The adsorption of ABA block copolymers, where A is poly(ethylene oxide) (PEO) and B is poly(propylene oxide) (PPO), on carbon black was investigated at room temperature (20 ± 2°C). Two series of block copolymers were studied: series A containing 56 PO units and 16–148 EO units per chain; series B containing 30 PO units and 30 or 77 EO units per chain. The results showed a decrease in the amount of adsorption Γ (μmol m −2) with increase in the ethylene oxide (EO) chain length. Adsorption increased as the number of propylene oxide (PO) units in the chain decreased. The area per molecule σ showed a linear increase with n 1 2 , where n is the number of EO units, indicating that adsorption is governed by the size of the PEO chain. Concentrated dispersions of carbon black that were stabilised using the block copolymers were studied using steady state (shear stress—shear rate) and oscillatory measurements. The relative viscosity—volume fraction φ curves were compared with the theoretical curves for hard-sphere dispersions (calculated according to the Dougherty—Krieger equation) to obtain the adsorbed layer thickness as a function of φ. Storage modulus G′-φ curves showed a rapid increase above a critical volume fraction φ cr for the carbon dispersions.
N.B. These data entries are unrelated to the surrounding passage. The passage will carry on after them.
/-- The operation served first is, of those queued whose sector is not protected (that the others wait is the model's choice, log
entry 117), one of the first level in R339's list, and within the level the one queued first. With the array free and no
power-fail save, NV_OPERATION_START takes it: an erase or a page program occupies the array with its sector or bytes; an
append whose record can be placed is programmed where it is placed, one operation with the SECT of a sector opened for it (log
entry 79), and one that cannot is dropped, counted, and NV_FULL stands. The array itself changes only at DONE (the model's
choice, log entry 79): a program clears bits and sets none, an append joins the index and NV_RSEQ names it, an erase leaves
its sector 0xFF, drops its records from the index whether it fails or not, counts its wear and changes no other byte; the
erase count of a sector that compaction erased is programmed next; a program that fails sets no bit either (to what values it
clears bits is free, log entries 79 and 81). A failed host operation ends with HRES 1 and NV_PROG_FAIL at the sector. A
TALLY_BIT_DONE brings the tally to the count its page shows; TALLY_INCREMENT queues one bit for each unit due. (R329, R336,
R339, R340, R341, R342, R348, R349, R350, R356) -/
def Obligations.FlashOperations : Prop :=
  (∀ (o : NvOp) (rest : List NvOp) (s : State), nvPick s = some (o, rest) →
    ∃ i, s.nv.queue[i]? = some o ∧ rest = s.nv.queue.eraseIdx i ∧ o.shut s = false ∧
      ∀ (j : Nat) (x : NvOp), s.nv.queue[j]? = some x → x.shut s = false → o.level < x.level ∨ (o.level = x.level ∧ i ≤ j)) ∧
  (∀ (n k : Nat) (l a : List Nat) (f : Bool) (b : Option (Nat × Nat)),
    ([NvOp.lstate l].map NvOp.level = [1] ∧ [NvOp.bases l a, .basesP l a, .lastFault f l a].map NvOp.level = [2, 2, 2]) ∧
    [NvOp.tallyBit n b, .tbase n, .topen n].map NvOp.level = [3, 3, 3] ∧
    [NvOp.prog n k l, .erase n, .append n k l].map NvOp.level = [4, 4, 4] ∧
    [NvOp.compCopy n, .compErase n].map NvOp.level = [5, 5]) ∧
  (∀ (n : Nat) (rest : List NvOp) (s : State), s.Works → s.nv.cur = none → s.nv.saved = false →
    nvPick s = some (.erase n, rest) →
    ∃ t, exec .nvOperationStart s = .next t ∧
      t = { s.begin with perf := t.perf
                         nv := { s.nv with queue := rest, cur := some ⟨.erase n, [], n, true, 0, 0, 0⟩ } }) ∧
  (∀ (n k : Nat) (data : List Nat) (rest : List NvOp) (s : State), s.Works → s.nv.cur = none → s.nv.saved = false →
    nvPick s = some (.prog n k data, rest) →
    ∃ t, exec .nvOperationStart s = .next t ∧
      t = { s.begin with perf := t.perf, nv := { s.nv with queue := rest, cur := t.nv.cur } } ∧
      ∃ c, t.nv.cur = some c ∧ c.op = .prog n k data ∧ c.bytes = bytesAt (n * 4096 + k * 256) data ∧ c.erase = false ∧
        c.sector = n + k / 16) ∧
  (∀ (id len : Nat) (body : List Nat) (rest : List NvOp) (s : State), s.Works → s.nv.cur = none → s.nv.saved = false →
    nvPick s = some (.append id len body, rest) →
    ∃ t, exec .nvOperationStart s = .next t ∧ t.nv.flash = s.nv.flash ∧ t.nv.queue = rest ∧
      match place s (recSize len) 0 false with
      | none => t.nv.cur = none ∧ t.nv.drop = satInc 4294967295 s.nv.drop ∧ t.nv.hbusy = false ∧ t.nv.hres = 4 ∧ t.Stands 0x92 0
      | some (a, open_) => ∃ c pre, t.nv.cur = some c ∧ c.op = .append id len body ∧ c.recAddr = a ∧
          c.bytes = pre ++ bytesAt a (recBytes id len 0 c.recSeq body) ∧
          (open_ = none → pre = [] ∧ c.recSeq = nextSeq s) ∧ (open_ ≠ none → c.recSeq = nextSeq s + 1)) ∧
  (∀ (c : NvCur) (n k : Nat) (data : List Nat) (s : State), s.Runs → s.StoresWf → s.nv.cur = some c → c.erase = false → c.op = .prog n k data →
    c.recSize = 0 →
    ∃ t u, exec (.pageProgramDone true) s = .next t ∧ exec (.pageProgramDone false) s = .next u ∧
      t.nv = { s.nv with flash := (progBytes c.bytes s).nv.flash, cur := none, hbusy := false, hres := 0 } ∧
      u.nv.cur = none ∧ u.nv.hbusy = false ∧ u.nv.hres = 1 ∧ u.Waits 0x90 0 c.sector ∧
      ∀ a, nvByte t a &&& nvByte s a = nvByte t a ∧ nvByte u a &&& nvByte s a = nvByte u a) ∧
  (∀ (c : NvCur) (id len : Nat) (body : List Nat) (s : State), s.Runs → s.StoresWf → s.nv.cur = some c → c.erase = false →
    c.op = .append id len body →
    ∃ t, exec (.pageProgramDone true) s = .next t ∧ t.nv.cur = none ∧ t.nv.hbusy = false ∧ t.nv.hres = 0 ∧
      ⟨c.recAddr, c.recSize, id, c.recSeq, true⟩ ∈ t.nv.recs ∧ t.reg 0x060D = BitVec.ofNat 32 c.recSeq ∧
      t.nv.flash = (progBytes c.bytes s).nv.flash) ∧
  (∀ (c : NvCur) (s : State), s.Runs → s.StoresWf → s.nv.cur = some c → c.erase = true →
    ∃ t u, exec (.sectorEraseDone true) s = .next t ∧ exec (.sectorEraseDone false) s = .next u ∧
      ((∃ n, c.op = .erase n) → t.nv.cur = none) ∧
      ((∀ n, c.op ≠ .erase n) →
        ∃ d, t.nv.cur = some d ∧ d.op = .sect c.sector (t.nv.wear.getD c.sector 0) ∧ d.erase = false) ∧
      u.nv.cur = none ∧ u.Waits 0x90 0 c.sector ∧ (∀ a, sectorOf a = c.sector → nvByte t a = 0xFF) ∧
      (∀ a, sectorOf a ≠ c.sector → nvByte t a = nvByte s a ∧ nvByte u a = nvByte s a) ∧
      t.nv.wear = s.nv.wear.set c.sector (s.nv.wear.getD c.sector 0 + 1) ∧
      t.nv.recs = s.nv.recs.filter (fun r => sectorOf r.addr != c.sector) ∧ u.nv.recs = t.nv.recs ∧
      (∀ n, c.op = .erase n → t.nv.hbusy = false ∧ t.nv.hres = 0 ∧ u.nv.hbusy = false ∧ u.nv.hres = 1)) ∧
  (∀ (c : NvCur) (n : Nat) (b : Option (Nat × Nat)) (s : State), s.Runs → s.nv.cur = some c → c.op = .tallyBit n b →
    n < s.nv.tally.length →
    ∃ t, exec (.tallyBitDone true) s = .next t ∧ t.nv.cur = none ∧ t.nv.flash = (progBytes c.bytes s).nv.flash ∧
      t.nv.tally.getD n 0 = tallyValue t n) ∧
  (∀ (n : Fin 8) (s : State), s.Runs → s.nv.tdue.getD n 0 ≠ 0 →
    exec (.tallyIncrement n) s = .next { s.begin with
      nv := { s.nv with queue := s.nv.queue ++ [.tallyBit n none], tdue := s.nv.tdue.set n (s.nv.tdue.getD n 0 - 1) } })

/-- A POWER_FAIL out of BOOT with the array free holds the queue, and the last-state record is programmed where it can be placed;
while a bases or last-fault record is being written that operation is kept instead, and NV_PWRFAIL carries 1. Any other
operation in progress is abandoned: of an erase only its sector's bytes change, and its records leave the index; of a program
bits are only cleared, within its bytes, and its last byte, the COMMIT of a record, is not reached (which of the bytes are
reached is free, log entry 81). NV_PWRFAIL is raised, 0 where the record is being saved and 1 where it is not, and no rail
moves; a record that can be placed nowhere is not saved, with NV_FULL standing (log entry 85). A POWER_FAIL_RECOVER after
PWRFAILn has been high for 1000 frames releases the queue; an abandoned host operation, erase, program or append, one whose
failed record was being voided too, ends with HRES 3, and an abandoned tally bit is programmed again first. (R355, R342, R344,
R345, R351, R358) -/
def Obligations.PowerFailure : Prop :=
  (∀ s : State, s.Works → s.nv.saved = false → s.nv.cur = none →
    ∃ t, exec .powerFail s = .next t ∧ t.nv.saved = true ∧ t.nv.flash = s.nv.flash ∧
      t.Waits 0x93 0 (if (place s 256 0 true).isSome then 0 else 1) ∧ t.rails = s.rails ∧
      t.phases = s.phases ∧ t.dev = s.dev ∧
      match place s 256 0 true with
      | none => t.nv.cur = none ∧ t.Stands 0x92 0
      | some (a, _) => ∃ c, t.nv.cur = some c ∧ c.op = .lstate (lstateBody s) ∧ c.recAddr = a ∧ c.recSize = 256) ∧
  (∀ (c : NvCur) (s : State), s.Works → s.nv.saved = false → s.nv.cur = some c →
    ((∃ r p, c.op = .bases r p ∨ c.op = .basesP r p) ∨ ∃ f a b, c.op = .lastFault f a b) →
    ∃ t, exec .powerFail s = .next t ∧ t.nv.saved = true ∧ t.nv.cur = some c ∧ t.nv.flash = s.nv.flash ∧ t.Waits 0x93 0 1 ∧
      t.rails = s.rails) ∧
  (∀ s : State, s.Runs → s.nv.saved = true → 1000 ≤ s.nv.pwrHigh →
    ∃ t, exec .powerFailRecover s = .next t ∧ t = { s.begin with nv := t.nv } ∧ t.nv.saved = false ∧
      t.nv.aband = none ∧ t.nv.flash = s.nv.flash ∧ t.nv.cur = s.nv.cur ∧
      (s.nv.aband = none → t.nv.queue = s.nv.queue) ∧
      (∀ o, s.nv.aband = some o →
        (∃ n, o = .erase n) ∨ (∃ n k d, o = .prog n k d) ∨ (∃ id len b, o = .append id len b) →
        t.nv.hbusy = false ∧ t.nv.hres = 3 ∧ t.nv.queue = s.nv.queue) ∧
      (∀ l id len b rest, s.nv.aband = some (.zero true l) → s.nv.queue = .append id len b :: rest →
        t.nv.hbusy = false ∧ t.nv.hres = 3 ∧ t.nv.queue = .zero false l :: rest) ∧
      (∀ n b, s.nv.aband = some (.tallyBit n b) → t.nv.queue = .tallyBit n b :: s.nv.queue)) ∧
  (∀ (c : NvCur) (s : State), s.Works → s.StoresWf → s.nv.saved = false → s.nv.cur = some c → nvExempt s = false →
    ∃ t, exec .powerFail s = .next t ∧ t.nv.saved = true ∧ t.nv.aband = some c.op ∧ t.rails = s.rails ∧ t.phases = s.phases ∧
      (t.nv.cur = none ∨ ∃ d, t.nv.cur = some d ∧ d.op = .lstate (lstateBody s.begin)) ∧
      (t.Waits 0x93 0 (if t.nv.cur = none then 1 else 0)) ∧
      (c.erase = true → (∀ a, sectorOf a ≠ c.sector → nvByte t a = nvByte s a) ∧
        t.nv.recs = s.nv.recs.filter (fun r => sectorOf r.addr != c.sector)) ∧
      (c.erase = false → (∀ a, nvByte t a &&& nvByte s a = nvByte t a) ∧
        ∀ a, a ∉ (if c.recSize = 1 then c.bytes else c.bytes.dropLast).map (·.1) → nvByte t a = nvByte s a))

/-- SPI_FRAME_BEGIN on an idle port opens a frame with its header, served where the port is served. SPI_WORD in the data phase of
a served frame with nothing rejected so far is one access of the port's host at the address R363 gives: a write is applied
when the checks accept it, and else rejected with its code, which the frame keeps; after a rejected word the later ones change
nothing but the word count and the bytes counted. SPI_FRAME_END closes the frame, keeps its code for the next one's status,
records a cut write as PARTIAL (R362 says so of any frame; that a read frame that ends inside a data word keeps the code of
that read, which was presented before it was shifted out, is the model's reading, log entry 88) and raises HOST_FRAME for a
cut byte. (R359, R360, R361, R363, R364, R365, R378) -/
def Obligations.SpiTraffic : Prop :=
  (∀ (k : Fin 2) (m : Bool) (hdr : List Byte) (s : State), s.dev.rst = false → s.ports.spi.length = 2 → (spiOf s k).sel = false →
    ∃ t, exec (.spiFrameBegin k m hdr) s = .next t ∧
      t = { s.begin with perf := t.perf, ports := { s.ports with spi := t.ports.spi } } ∧
      spiOf t k = { spiOf s k with sel := true, serve := served s, mode3 := m, hdr := hdr, done := 0, code := 0 } ∧
      ∀ j, j ≠ k.val → spiOf t j = spiOf s j) ∧
  (∀ (k : Fin 2) (w : Word) (s : State) (h : Fin 3) (a : Nat), s.Works → s.ports.spi.length = 2 → (spiOf s k).sel = true →
    (spiOf s k).serve = true → (spiOf s k).inData = true → (spiOf s k).code = 0 → (spiOf s k).rd = false →
    h = (if k = 0 then 0 else 1) → a = (spiOf s k).addr →
    ∃ t u, exec (.spiWord k w) s = .next t ∧
      u = (if writeCode s h a w = Err.OK then acceptWrite h a w (bytes k 4 (s.begin h)) else reject h a (writeCode s h a w) (bytes k 4 (s.begin h))) ∧
      (u.dev.rst = true → t = u) ∧
      (u.dev.rst = false → t = { u with ports := { u.ports with spi := t.ports.spi } } ∧
        spiOf t k = { spiOf u k with done := (spiOf s k).done + 1, code := writeCode s h a w })) ∧
  (∀ (k : Fin 2) (w : Word) (s : State), s.Works → s.ports.spi.length = 2 → (spiOf s k).sel = true →
    (spiOf s k).serve = true → (spiOf s k).inData = true → (spiOf s k).code ≠ 0 →
    ∃ t, exec (.spiWord k w) s = .next t ∧
      t = { s.begin with perf := t.perf, ports := { s.ports with spi := t.ports.spi } } ∧
      spiOf t k = { spiOf s k with done := (spiOf s k).done + 1 }) ∧
  (∀ (k : Fin 2) (n : Nat) (s : State) (cut : Bool), s.ports.spi.length = 2 → (spiOf s k).sel = true → s.Works →
    (spiOf s k).serve = true →
    cut = (!(spiOf s k).rd && (spiOf s k).inData && decide (0 < n) && (spiOf s k).code == 0) →
    ∃ t, exec (.spiFrameEnd k n) s = .next t ∧ (spiOf t k).sel = false ∧
      (spiOf t k).prev = (if cut then Err.PARTIAL
        else if (spiOf s k).rd && (spiOf s k).inData && decide (0 < n) && (spiOf s k).code == 0 then
          readCode s (if k = 0 then 0 else 1) (spiOf s k).addr
        else (spiOf s k).code) ∧
      (n % 8 ≠ 0 → t.Waits 0x82 0 (if k = 0 then 0 else 1024)) ∧ t.rails = s.rails ∧ t.phases = s.phases)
With the ABA block copolymer containing the shortest EO chain (16 EO units per chain) φ cr was significantly lower than the values obtained with the other block copolymers, indicating weak flocculation of the suspension. All other block copolymers stabilised the carbon dispersions, and φ cr decreased with increase in the EO chain length, as expected. The critical flocculation temperature (CFT) of carbon dispersions, stabilised using a block copolymer containing 56 PO units and 37 and 148 EO units per chain, was measured as a function of K 2SO 4 concentration using rheological measurements. The results showed that for both polymers the CFT is lower than the θ temperature of the PEO chain at the same electrolyte concentration. This indicated that the block copolymers were not as effective for stabilisation of carbon black dispersions as the previously studied ABC surfactants containing the nonylphenyl group in addition to the PPO chain, indicating that the nonylphenyl group plays a major role in anchoring the chain to the carbon surface.